→ **INSTRUCTIONS TO FOLLOW**
Quote exactly and only this range of lines in the data below: the line that holds "let s := (s.wr F.STR_BOOT_SLOT_A_VALID" to the line that holds "R364 needs of the machine. -/", both included.

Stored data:
/-! ### Step 4: the structure image -/

/-- The public key that R10 admits, X ‖ Y; empty: none. -/
def State.imageKey (s : State) : Bytes := if s.owned then s.nvs.ownerKey else toBE 96 Config.romImageKey

/-- The die counts that R17 is checked with: as trained, else as the SPD reports (log entry 6, DESIGN CHOICE). -/
def State.dieCounts (s : State) : List Nat :=
  (List.range 16).map (fun c => if s.on F.DRC_CFG_PRESENT c then (s.chan c).dies else 2 ^ (Config.spdDies c % 3))

/-- What verification needs of the machine. -/
def State.imgCtx (s : State) : ImgCtx :=
  ⟨s.rd F.STR_MINSEQ_MINSEQ, s.rd F.GEN_ID0_BIN, s.imageKey, s.owned, s.dieCounts⟩

/-- R24: RESULT, SECTION and POSITION of a load. After a load that succeeds, and after RESULT 0x40, 0x41, 0x43 and 0x44,
SECTION and POSITION are 0 (log entry 97, DESIGN CHOICE). -/
def State.showResult (s : State) (r : ImgResult) (mailbox : Bool) : State :=
  let s := (s.wr F.STR_STATUS_RESULT r.code).wr F.STR_STATUS_SECTION (min 255 r.pos)
  (s.wr F.STR_FAIL_POSITION r.pos).wr F.STR_STATUS_SRC (b2n mailbox)

/-- STR_RUN_SEQ and STR_RUN_DIGEST of an image, and the sections it skipped (R11). STR_SKIPPED saturates at 255 (log entry
98, DESIGN CHOICE). -/
def State.showImage (s : State) (img : Bytes) (skipped : Nat) : State :=
  let s := (s.wr F.STR_RUN_SEQ_SEQ (le img 0xC 4)).wr F.STR_SKIPPED_SKIPPED (min 255 skipped)
  s.forEach (List.range 6) (fun s n => s.wr F.STR_RUN_DIGEST_DIGEST (le img (0x30 + 8 * n) 8) 0 n)

/-- R25: the boot ROM verifies the two slots and runs the first image that passes. -/
def State.bootStructure (s : State) : State :=
  let pref := s.on F.STR_BOOT_PREF_SLOT
  let a := verifyImage s.imgCtx s.flash.imgA
  let b := verifyImage s.imgCtx s.flash.imgB
  let s := (s.wr F.STR_BOOT_SLOT_A_VALID (b2n (a.code == 0))).wr F.STR_BOOT_SLOT_B_VALID (b2n (b.code == 0))
  if s.on F.GEN_STATUS_BIST_FAIL then s.recover
  else
    let order := if pref then [(true, b), (false, a)] else [(false, a), (true, b)]
    match order.find? (fun x => x.2.code == 0) with
    | some (isB, r) =>
      let s := (s.showResult r false).wr F.STR_STATUS_RUN_SLOT (b2n isB)
      (s.showImage (if isB then s.flash.imgB else s.flash.imgA) r.skipped).applyStructure r.secs
    | none => (s.showResult (if pref then a else b) false).recover

/-! ### Step 5: firmware -/

/-- What R364 needs of the machine. -/
def State.fwCtx (s : State) : FwCtx :=
  ⟨s.owned, s.nvs.ownerKey, s.rd F.FWC_MINSEQ_VENDOR_MIN, s.rd F.FWC_MINSEQ_OWNER_MIN, s.on F.FWC_POLICY_COSIGN_REQ⟩

/-- The firmware image of a slot; true: B. -/
def State.fwSlot (s : State) (b : Bool) : Bytes := if b then s.flash.fwB else s.flash.fwA

/-- R364: the firmware of a slot is accepted. -/
def State.fwOk (s : State) (b : Bool) : Bool := fwAccept s.fwCtx (s.fwSlot b)

/-- SEC_STATUS.CC_OWNER follows the firmware and the lifecycle (R383). -/
def State.showCc (s : State) : State := s.wr F.SEC_STATUS_CC_OWNER (b2n s.ccOwner)

/-- R365: core 0 starts the firmware of a slot, and the watchdog starts with TMO_MS = 1,000 (R368). Cores 1 to 3 are in reset,
with CORE_RUN clear, after an online restart too (log entry 129, DESIGN CHOICE). -/
def State.fwStart (s : State) (b : Bool) : State :=
  let img := (s.fwSlot b).take (le (s.fwSlot b) 8 4)
  let cc : Cc := { cores := [.running, .inReset, .inReset, .inReset], sramOfs := le img 0x24 4, sram := img.drop 0x200,
                   entry := le img 0x28 4, header := img.take 0x200, restart := none, wdtFrom := s.time.cclk,
                   plic := s.cc.plic }
  let s := { s with cc := cc }.wr F.FWC_WDT_TMO_MS 1000
  let s := ((s.wr F.FWC_STATUS_RUN_SLOT (b2n b)).wr F.FWC_STATUS_KIND (fwKind img)).clear F.FWC_STATUS_MONITOR
  ((s.wr F.FWC_RUN_SEQ (fwSeq img)).wr F.FWC_RUN_VERSION (fwVersion img)).clear F.FWC_CTL_CORE_RUN |>.showCc

/-- R366: the boot ROM's monitor. -/
def State.monitor (s : State) : State :=
  let cc : Cc := { cores := [.running, .inReset, .inReset, .inReset], wdtFrom := s.time.cclk,
                   plic := s.cc.plic }
  (({ s with cc := cc }.wr F.FWC_WDT_TMO_MS 1000).set F.FWC_STATUS_MONITOR).showCc

/-- R365, R366: firmware is selected and started. -/
def State.bootFirmware (s : State) : State :=
  let a := s.fwOk false
  let b := s.fwOk true
  let s := (s.wr F.FWC_STATUS_SLOT_A_VALID (b2n a)).wr F.FWC_STATUS_SLOT_B_VALID (b2n b)
  let pref := s.on F.FWC_BOOT_PREF_SLOT
  let s := if s.on F.GEN_STATUS_BIST_FAIL then s.monitor
    else if if pref then b else a then s.fwStart pref
    else if if pref then a else b then s.fwStart !pref
    else s.monitor
  s.set F.GEN_STATUS_BOOT_DONE

/-! ### Resets -/

/-- Table 1-12: an image write that a reset cuts short leaves a slot that does not verify. -/
def State.cutWrites (s : State) : State :=
  match s.str.load with
  | none => s
  | some l =>
    if s.rd F.STR_STATUS_STATE != 4 then s
    else if l.slotB then { s with flash := { s.flash with imgB := [] } }
    else { s with flash := { s.flash with imgA := [] } }

/-- R397, steps 1 and 2; slot 0 is filled (R135). -/
def State.bootWords (s : State) : State :=
  let s := match s.nvs.lcPending with
    | some lc => s.enterLc lc
    | none => s
  s.readCal.newNonce.fillSlot0

/-- R397, steps 4 and 5. -/
def State.boot (s : State) : State := ({ s with stage := .running }).bootStructure.bootFirmware

/-- R402: a WARM reset. -/
def State.warmReset (s : State) (cause station : Nat) : State :=
  let s := (s.wr F.GEN_STATUS_RESET_CAUSE cause).wr F.GEN_STATUS_STATION station
  let s := s.record 0x53 0 rasGEN 0 cause station
  s.cutWrites.clearWarm.bootWords.boot

/-- R420: COLD reset is asserted. -/
def execSupplyLoss (s : State) : Outcome :=
  onInlet s (fun s => { s.cutWrites.clearCold with stage := .coldReset })

/-- R397: COLD reset is released; steps 1 and 2, and the self-test begins. -/
def execColdResetRelease (s : State) : Outcome :=
  onInlet s (fun s =>
    if s.stage != .coldReset then s
    else
      let s := s.clearCold
      ({ s with time := { s.time with strap := s.inl.slot }, stage := .selfTest }).bootWords)

/-- R397, R398: the self-test ends. -/
def execSelfTestDone (bad : Option BadRow) (s : State) : Outcome :=
  onInlet s (fun s =>
    if s.stage != .selfTest then s
    else match bad with
      | none => s.boot
      | some b => ((s.set F.GEN_STATUS_BIST_FAIL).record 0x61 3 rasGEN 0 b.structure_.toNat b.row.toNat).boot)

/-- R55, R401: PERST_L of a station falls. -/
def execPerstLFall (station : Fin 8) (s : State) : Outcome :=
  onInlet s (fun s =>
    if s.perst.contains station.val then s
    else
      let s := { s with perst := s.perst ++ [station.val] }
      if s.clocked || s.stage == .fullDebug then s.warmReset 1 station else s)

/-- R401: PERST_L of a station rises. -/
def execPerstLRise (station : Fin 8) (s : State) : Outcome :=
  onInlet s (fun s => { s with perst := s.perst.filter (· != station.val) })

/-- R402: a write of GEN_RST. -/
def State.genRst (s : State) (v : Nat) : State :=
  if F.GEN_RST_KEY.of v = 0xA5C3 && v % 2 = 1 then s.warmReset 2 0 else s

def execGenRst (who : Initiator) (v : BitVec 32) (s : State) : Outcome :=
  onDie s (fun s => barWrite s who (F.GEN_RST_GO.addr 0 0) (fun s => s.genRst v.toNat))

/-- R371, R428: THERMTRIP_L is driven low: until the supplies go. -/
def State.thermtrip (s : State) : Bool := s.stage == .stopped

/-- R371: a die sensor reads 115 °C: the clocks stop until the next COLD reset. -/
def execThermalShutdown (s : State) : Outcome :=
  onClock s (fun s => { s.selfRefresh.set F.FWC_STATUS_LAST_THERMTRIP with stage := .stopped })

/-! ### The map (R82, R83, R88) -/

/-- R82: every populated channel has been trained or excluded. -/
def State.allTrained (s : State) : Bool :=
  (List.range 16).all (fun c => (s.secs.chn c).dpc == 0 || s.on F.DRC_CFG_PRESENT c || s.on F.DRC_CFG_EXCLUDED c)

/-- R80: capacity of a group that its layout leaves unused, in MiB. -/
def State.unusedMib (s : State) (g : Group) : Nat :=
  (g.chans.map (fun c => ((s.secs.chn c).rankBytes (s.chan c).dies - g.size) / 1048576)).sum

→ **SOLVED EXERCISE**
  let s := (s.wr F.STR_BOOT_SLOT_A_VALID (b2n (a.code == 0))).wr F.STR_BOOT_SLOT_B_VALID (b2n (b.code == 0))
  if s.on F.GEN_STATUS_BIST_FAIL then s.recover
  else
    let order := if pref then [(true, b), (false, a)] else [(false, a), (true, b)]
    match order.find? (fun x => x.2.code == 0) with
    | some (isB, r) =>
      let s := (s.showResult r false).wr F.STR_STATUS_RUN_SLOT (b2n isB)
      (s.showImage (if isB then s.flash.imgB else s.flash.imgA) r.skipped).applyStructure r.secs
    | none => (s.showResult (if pref then a else b) false).recover

/-! ### Step 5: firmware -/

/-- What R364 needs of the machine. -/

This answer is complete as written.